Instructions for the task: Please find every line in the records below that contains the word "while", and copy it.

Supplied information:
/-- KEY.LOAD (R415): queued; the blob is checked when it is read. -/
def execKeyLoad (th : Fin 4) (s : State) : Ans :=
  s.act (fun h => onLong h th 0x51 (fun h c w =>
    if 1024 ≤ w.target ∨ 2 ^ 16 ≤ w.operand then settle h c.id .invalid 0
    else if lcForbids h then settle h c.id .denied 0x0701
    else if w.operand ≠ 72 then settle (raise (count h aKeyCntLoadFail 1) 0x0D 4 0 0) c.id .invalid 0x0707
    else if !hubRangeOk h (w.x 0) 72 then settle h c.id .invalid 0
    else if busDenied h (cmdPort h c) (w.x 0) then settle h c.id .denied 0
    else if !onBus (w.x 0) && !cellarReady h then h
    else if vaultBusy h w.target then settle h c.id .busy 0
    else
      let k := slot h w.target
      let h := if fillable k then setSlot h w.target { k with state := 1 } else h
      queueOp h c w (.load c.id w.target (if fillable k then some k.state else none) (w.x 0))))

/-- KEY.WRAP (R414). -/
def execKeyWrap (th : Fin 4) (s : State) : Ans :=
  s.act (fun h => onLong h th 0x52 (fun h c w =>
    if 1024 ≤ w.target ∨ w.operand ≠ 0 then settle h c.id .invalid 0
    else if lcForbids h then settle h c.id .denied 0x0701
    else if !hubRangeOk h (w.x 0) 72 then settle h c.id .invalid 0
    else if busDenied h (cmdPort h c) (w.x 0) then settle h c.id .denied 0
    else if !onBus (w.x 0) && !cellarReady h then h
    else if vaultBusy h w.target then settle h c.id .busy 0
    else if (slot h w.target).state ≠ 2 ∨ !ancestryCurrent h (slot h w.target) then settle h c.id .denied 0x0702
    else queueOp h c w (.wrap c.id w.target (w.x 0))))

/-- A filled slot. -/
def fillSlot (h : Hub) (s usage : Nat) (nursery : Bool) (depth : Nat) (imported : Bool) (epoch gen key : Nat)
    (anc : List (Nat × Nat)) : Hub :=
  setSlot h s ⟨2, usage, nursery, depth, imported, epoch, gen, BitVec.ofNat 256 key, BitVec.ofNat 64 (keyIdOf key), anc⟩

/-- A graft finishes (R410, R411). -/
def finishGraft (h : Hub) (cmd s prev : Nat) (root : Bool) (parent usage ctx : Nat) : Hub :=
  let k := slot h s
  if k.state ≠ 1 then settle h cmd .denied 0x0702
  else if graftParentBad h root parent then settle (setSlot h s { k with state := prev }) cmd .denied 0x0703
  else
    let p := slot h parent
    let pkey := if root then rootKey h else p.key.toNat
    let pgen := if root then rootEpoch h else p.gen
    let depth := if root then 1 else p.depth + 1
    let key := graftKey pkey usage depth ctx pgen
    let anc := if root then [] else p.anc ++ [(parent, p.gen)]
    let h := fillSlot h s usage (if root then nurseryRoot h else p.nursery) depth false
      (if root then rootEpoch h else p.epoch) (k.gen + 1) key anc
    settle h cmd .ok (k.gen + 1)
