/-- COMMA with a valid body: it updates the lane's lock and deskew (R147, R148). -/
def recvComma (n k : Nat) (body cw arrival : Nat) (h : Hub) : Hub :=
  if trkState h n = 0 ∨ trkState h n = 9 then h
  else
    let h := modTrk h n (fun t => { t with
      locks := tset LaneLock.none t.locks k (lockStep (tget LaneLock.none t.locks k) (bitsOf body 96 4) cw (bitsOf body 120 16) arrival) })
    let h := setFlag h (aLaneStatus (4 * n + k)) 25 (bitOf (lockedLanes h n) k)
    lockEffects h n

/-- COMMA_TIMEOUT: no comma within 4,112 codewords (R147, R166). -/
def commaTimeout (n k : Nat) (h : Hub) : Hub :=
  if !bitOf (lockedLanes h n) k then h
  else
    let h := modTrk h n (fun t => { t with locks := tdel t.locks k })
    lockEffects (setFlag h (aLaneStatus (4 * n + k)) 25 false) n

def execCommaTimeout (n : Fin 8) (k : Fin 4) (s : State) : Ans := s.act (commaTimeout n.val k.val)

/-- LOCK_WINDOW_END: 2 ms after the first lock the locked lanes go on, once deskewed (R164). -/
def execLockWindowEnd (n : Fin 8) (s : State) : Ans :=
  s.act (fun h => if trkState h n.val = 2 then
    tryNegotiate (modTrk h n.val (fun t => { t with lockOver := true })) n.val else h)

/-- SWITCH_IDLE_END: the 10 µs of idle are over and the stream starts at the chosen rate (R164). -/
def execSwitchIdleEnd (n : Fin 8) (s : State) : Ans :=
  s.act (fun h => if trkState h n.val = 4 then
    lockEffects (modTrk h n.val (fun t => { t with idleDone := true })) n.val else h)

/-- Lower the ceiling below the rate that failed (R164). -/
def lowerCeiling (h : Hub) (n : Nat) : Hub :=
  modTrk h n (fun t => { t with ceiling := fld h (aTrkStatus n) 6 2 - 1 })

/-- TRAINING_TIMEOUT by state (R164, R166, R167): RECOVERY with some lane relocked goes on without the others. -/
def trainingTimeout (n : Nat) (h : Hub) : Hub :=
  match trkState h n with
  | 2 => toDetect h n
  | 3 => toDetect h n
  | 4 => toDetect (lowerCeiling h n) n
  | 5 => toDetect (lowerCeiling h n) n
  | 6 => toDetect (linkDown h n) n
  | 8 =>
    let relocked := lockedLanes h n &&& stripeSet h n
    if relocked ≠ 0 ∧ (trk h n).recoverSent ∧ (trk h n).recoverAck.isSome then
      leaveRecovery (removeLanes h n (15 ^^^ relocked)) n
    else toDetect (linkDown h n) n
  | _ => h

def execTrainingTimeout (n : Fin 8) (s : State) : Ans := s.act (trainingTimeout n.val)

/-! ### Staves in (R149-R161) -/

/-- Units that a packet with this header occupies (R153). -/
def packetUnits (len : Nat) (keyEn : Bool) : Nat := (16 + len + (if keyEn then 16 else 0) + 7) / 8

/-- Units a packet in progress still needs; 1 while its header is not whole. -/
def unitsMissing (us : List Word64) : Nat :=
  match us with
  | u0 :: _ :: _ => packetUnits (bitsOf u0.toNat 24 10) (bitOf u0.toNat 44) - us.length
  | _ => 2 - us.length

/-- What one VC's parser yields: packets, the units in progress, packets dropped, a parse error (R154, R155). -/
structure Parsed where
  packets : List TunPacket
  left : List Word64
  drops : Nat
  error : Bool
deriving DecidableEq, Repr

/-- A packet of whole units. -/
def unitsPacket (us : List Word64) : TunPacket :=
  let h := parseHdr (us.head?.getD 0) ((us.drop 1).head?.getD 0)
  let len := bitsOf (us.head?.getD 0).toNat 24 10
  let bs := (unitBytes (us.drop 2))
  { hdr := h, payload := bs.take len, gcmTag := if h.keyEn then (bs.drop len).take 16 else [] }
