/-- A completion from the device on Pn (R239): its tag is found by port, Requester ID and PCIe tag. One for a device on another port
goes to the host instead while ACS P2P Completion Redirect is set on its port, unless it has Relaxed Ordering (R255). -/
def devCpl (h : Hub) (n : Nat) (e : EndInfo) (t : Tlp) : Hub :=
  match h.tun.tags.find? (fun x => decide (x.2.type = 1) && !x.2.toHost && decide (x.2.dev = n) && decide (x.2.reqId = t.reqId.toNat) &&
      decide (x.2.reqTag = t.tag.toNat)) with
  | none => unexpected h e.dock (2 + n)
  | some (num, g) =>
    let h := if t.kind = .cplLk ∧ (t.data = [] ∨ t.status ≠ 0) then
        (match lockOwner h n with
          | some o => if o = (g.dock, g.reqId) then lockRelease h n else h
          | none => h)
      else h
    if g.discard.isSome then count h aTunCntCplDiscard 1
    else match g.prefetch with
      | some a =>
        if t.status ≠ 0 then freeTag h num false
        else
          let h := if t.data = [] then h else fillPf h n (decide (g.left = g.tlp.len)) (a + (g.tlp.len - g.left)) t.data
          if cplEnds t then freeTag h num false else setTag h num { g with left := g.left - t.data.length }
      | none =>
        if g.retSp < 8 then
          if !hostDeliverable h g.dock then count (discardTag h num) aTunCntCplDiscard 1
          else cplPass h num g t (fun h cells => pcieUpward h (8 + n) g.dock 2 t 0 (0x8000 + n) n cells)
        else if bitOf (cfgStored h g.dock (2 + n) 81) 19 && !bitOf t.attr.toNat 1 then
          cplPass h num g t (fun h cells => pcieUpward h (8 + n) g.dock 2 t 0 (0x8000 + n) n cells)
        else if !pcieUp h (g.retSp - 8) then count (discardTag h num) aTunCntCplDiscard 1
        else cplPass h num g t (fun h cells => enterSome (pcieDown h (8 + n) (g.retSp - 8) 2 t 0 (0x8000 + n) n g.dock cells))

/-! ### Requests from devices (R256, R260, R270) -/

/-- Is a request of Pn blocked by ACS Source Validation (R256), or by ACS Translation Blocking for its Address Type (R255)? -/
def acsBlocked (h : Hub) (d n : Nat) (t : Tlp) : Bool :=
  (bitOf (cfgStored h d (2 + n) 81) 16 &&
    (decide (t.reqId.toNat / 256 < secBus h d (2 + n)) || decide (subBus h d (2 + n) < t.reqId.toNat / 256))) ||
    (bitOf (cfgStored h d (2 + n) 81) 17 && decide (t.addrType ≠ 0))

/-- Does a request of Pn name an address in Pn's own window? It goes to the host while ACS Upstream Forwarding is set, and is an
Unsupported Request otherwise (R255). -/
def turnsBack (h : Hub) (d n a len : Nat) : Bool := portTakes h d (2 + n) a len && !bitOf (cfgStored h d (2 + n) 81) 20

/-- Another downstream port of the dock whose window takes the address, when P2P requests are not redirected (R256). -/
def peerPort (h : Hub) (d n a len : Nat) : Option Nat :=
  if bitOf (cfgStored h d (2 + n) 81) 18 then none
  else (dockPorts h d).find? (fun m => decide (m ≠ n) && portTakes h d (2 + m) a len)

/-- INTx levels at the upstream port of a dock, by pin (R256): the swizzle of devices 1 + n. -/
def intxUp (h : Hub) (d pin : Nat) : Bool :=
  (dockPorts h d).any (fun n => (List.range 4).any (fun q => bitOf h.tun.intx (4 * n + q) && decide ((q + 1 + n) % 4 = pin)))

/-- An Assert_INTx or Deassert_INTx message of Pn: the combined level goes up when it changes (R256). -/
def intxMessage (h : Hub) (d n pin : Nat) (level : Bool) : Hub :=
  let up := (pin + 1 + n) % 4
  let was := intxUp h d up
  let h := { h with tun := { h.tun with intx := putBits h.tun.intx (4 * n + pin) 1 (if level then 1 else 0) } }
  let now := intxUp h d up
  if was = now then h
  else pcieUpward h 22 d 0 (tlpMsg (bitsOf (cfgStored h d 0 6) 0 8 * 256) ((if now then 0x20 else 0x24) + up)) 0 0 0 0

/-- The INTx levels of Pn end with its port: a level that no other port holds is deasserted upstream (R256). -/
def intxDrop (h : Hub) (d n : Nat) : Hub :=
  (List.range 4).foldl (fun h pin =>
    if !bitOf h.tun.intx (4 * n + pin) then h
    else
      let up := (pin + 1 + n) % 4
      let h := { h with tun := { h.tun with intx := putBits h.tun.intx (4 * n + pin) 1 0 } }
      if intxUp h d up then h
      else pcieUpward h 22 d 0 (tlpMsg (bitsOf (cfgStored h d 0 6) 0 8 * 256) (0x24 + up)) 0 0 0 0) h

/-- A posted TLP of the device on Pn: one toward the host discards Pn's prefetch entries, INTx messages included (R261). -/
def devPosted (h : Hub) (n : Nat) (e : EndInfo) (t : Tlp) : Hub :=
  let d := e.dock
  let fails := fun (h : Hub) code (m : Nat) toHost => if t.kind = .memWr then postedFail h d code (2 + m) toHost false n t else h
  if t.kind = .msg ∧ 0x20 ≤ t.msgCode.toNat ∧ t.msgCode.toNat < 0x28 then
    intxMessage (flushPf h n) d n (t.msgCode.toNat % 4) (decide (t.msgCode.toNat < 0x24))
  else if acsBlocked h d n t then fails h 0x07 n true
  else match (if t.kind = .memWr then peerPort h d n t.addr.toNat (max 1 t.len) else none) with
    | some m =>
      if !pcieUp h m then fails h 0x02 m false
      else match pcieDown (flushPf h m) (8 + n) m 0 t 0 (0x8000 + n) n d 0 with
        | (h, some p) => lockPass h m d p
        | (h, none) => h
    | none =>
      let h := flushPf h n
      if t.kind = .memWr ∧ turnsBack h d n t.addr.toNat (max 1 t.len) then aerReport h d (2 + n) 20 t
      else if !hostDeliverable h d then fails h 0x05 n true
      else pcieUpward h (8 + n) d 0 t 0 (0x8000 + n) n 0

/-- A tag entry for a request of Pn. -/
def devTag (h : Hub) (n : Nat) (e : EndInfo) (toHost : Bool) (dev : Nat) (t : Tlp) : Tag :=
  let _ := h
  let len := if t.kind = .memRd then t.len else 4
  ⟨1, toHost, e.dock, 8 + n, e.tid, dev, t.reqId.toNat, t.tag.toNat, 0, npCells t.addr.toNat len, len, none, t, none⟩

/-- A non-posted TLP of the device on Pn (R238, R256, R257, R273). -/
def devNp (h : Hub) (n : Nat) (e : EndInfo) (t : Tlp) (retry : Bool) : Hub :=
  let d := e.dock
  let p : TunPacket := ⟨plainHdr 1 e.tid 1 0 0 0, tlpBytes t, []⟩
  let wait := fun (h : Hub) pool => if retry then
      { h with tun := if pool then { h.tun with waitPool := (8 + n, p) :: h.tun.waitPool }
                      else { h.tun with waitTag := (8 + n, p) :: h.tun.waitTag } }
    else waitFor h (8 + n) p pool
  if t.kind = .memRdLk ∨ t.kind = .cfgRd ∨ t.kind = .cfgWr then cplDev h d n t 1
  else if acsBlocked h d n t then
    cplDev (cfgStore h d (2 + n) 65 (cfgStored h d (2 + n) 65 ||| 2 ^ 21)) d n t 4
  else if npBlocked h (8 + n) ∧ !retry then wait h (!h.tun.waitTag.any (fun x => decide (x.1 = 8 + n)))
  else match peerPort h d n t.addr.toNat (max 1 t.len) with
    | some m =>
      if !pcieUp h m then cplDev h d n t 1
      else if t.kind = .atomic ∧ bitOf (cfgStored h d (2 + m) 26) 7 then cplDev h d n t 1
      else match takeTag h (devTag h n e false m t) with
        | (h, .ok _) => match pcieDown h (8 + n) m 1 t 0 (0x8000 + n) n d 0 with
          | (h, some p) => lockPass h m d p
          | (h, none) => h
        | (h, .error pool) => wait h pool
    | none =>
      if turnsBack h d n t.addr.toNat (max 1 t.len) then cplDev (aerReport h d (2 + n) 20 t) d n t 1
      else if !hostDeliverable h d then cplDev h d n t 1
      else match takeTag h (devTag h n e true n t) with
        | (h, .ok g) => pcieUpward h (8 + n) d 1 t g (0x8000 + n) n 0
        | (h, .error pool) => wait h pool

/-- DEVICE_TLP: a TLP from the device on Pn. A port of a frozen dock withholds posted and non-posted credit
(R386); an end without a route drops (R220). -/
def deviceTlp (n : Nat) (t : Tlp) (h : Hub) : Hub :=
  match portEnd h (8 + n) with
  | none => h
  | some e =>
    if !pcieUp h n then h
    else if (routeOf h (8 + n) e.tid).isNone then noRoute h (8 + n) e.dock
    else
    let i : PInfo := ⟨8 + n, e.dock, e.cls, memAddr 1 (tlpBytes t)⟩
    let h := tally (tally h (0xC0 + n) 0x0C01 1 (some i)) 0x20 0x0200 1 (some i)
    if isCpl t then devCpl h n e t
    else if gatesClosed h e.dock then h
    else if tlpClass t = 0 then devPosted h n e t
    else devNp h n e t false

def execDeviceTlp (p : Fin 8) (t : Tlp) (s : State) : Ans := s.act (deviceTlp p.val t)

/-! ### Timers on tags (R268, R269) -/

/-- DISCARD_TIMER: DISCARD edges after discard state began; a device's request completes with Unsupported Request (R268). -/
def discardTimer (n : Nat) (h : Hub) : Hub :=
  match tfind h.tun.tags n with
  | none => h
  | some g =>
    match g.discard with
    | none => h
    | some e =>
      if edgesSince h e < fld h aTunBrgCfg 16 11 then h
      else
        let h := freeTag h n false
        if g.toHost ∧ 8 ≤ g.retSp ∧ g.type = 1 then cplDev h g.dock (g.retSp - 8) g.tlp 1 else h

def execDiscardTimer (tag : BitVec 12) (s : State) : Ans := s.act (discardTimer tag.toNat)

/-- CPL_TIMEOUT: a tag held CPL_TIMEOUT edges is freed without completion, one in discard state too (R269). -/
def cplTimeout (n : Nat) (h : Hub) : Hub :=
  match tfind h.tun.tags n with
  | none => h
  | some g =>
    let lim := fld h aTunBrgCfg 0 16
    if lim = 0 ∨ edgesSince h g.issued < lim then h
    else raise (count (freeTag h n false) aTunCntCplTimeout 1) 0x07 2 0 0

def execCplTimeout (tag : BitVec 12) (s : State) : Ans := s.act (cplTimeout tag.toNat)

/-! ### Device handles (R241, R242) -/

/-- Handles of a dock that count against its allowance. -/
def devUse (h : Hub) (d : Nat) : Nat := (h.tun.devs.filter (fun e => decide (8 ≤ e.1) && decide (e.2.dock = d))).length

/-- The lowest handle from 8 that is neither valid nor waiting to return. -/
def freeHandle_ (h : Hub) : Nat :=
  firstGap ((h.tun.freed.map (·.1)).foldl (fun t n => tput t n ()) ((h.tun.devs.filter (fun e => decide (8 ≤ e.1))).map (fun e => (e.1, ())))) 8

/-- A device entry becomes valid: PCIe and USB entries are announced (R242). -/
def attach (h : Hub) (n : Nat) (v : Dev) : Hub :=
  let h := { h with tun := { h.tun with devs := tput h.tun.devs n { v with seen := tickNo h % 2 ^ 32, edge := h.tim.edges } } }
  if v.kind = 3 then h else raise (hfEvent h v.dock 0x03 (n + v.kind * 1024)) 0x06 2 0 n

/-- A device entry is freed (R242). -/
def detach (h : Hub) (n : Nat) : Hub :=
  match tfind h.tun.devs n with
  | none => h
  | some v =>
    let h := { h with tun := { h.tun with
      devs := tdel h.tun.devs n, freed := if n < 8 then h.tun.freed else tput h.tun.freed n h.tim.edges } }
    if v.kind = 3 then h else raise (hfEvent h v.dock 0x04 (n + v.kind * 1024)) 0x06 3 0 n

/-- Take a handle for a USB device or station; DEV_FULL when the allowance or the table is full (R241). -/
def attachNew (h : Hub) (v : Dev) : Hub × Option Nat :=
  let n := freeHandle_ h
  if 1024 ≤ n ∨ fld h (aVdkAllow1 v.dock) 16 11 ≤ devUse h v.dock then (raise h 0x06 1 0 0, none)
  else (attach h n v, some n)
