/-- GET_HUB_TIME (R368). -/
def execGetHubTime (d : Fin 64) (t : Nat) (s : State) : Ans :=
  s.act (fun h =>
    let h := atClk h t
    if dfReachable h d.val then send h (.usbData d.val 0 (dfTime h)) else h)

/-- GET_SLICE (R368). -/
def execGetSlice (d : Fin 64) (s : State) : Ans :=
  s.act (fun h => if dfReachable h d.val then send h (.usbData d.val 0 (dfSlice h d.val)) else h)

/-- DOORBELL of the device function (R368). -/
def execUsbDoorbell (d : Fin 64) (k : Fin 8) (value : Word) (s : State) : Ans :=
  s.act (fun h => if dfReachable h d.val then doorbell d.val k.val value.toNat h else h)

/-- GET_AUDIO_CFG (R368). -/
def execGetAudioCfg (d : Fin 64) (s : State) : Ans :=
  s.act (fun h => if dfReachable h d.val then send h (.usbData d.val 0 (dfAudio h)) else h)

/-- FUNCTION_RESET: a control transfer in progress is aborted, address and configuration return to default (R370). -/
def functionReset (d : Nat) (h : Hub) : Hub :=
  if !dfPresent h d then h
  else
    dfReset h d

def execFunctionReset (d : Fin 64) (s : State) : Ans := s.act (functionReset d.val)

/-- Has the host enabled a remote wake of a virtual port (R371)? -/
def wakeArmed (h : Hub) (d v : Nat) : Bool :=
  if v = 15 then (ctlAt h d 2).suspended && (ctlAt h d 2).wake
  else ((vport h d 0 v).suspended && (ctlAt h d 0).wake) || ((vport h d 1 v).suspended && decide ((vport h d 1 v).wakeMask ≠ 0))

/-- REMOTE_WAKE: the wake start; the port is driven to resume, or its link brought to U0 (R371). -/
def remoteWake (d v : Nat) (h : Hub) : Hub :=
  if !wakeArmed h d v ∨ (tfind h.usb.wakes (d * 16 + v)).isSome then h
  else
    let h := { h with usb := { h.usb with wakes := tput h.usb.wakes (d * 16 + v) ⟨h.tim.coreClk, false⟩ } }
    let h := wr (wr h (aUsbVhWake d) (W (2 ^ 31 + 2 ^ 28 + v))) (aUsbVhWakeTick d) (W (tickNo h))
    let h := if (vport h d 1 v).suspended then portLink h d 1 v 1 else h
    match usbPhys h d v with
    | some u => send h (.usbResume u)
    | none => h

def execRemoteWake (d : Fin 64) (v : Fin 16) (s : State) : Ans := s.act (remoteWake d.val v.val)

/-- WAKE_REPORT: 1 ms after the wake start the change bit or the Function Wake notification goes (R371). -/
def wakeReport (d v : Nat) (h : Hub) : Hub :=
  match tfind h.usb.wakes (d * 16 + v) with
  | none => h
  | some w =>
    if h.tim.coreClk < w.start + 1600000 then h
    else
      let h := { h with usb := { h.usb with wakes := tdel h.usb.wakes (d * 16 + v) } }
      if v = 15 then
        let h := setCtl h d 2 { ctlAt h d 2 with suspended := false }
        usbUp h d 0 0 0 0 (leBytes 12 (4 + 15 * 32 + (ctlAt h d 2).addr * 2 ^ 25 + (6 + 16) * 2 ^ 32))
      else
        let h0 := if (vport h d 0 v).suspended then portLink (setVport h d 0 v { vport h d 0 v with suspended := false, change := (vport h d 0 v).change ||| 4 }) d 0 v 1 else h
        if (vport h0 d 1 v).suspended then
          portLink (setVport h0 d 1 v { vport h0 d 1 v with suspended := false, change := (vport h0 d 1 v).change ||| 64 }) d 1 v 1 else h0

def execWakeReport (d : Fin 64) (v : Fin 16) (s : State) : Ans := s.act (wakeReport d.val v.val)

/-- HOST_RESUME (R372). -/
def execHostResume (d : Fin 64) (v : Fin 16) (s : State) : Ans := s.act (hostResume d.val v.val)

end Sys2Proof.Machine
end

Solution:
/-- Units a packet in progress still needs; 1 while its header is not whole. -/
goes to the host instead while ACS P2P Completion Redirect is set on its port, unless it has Relaxed Ordering (R255). -/
/-- Does a request of Pn name an address in Pn's own window? It goes to the host while ACS Upstream Forwarding is set, and is an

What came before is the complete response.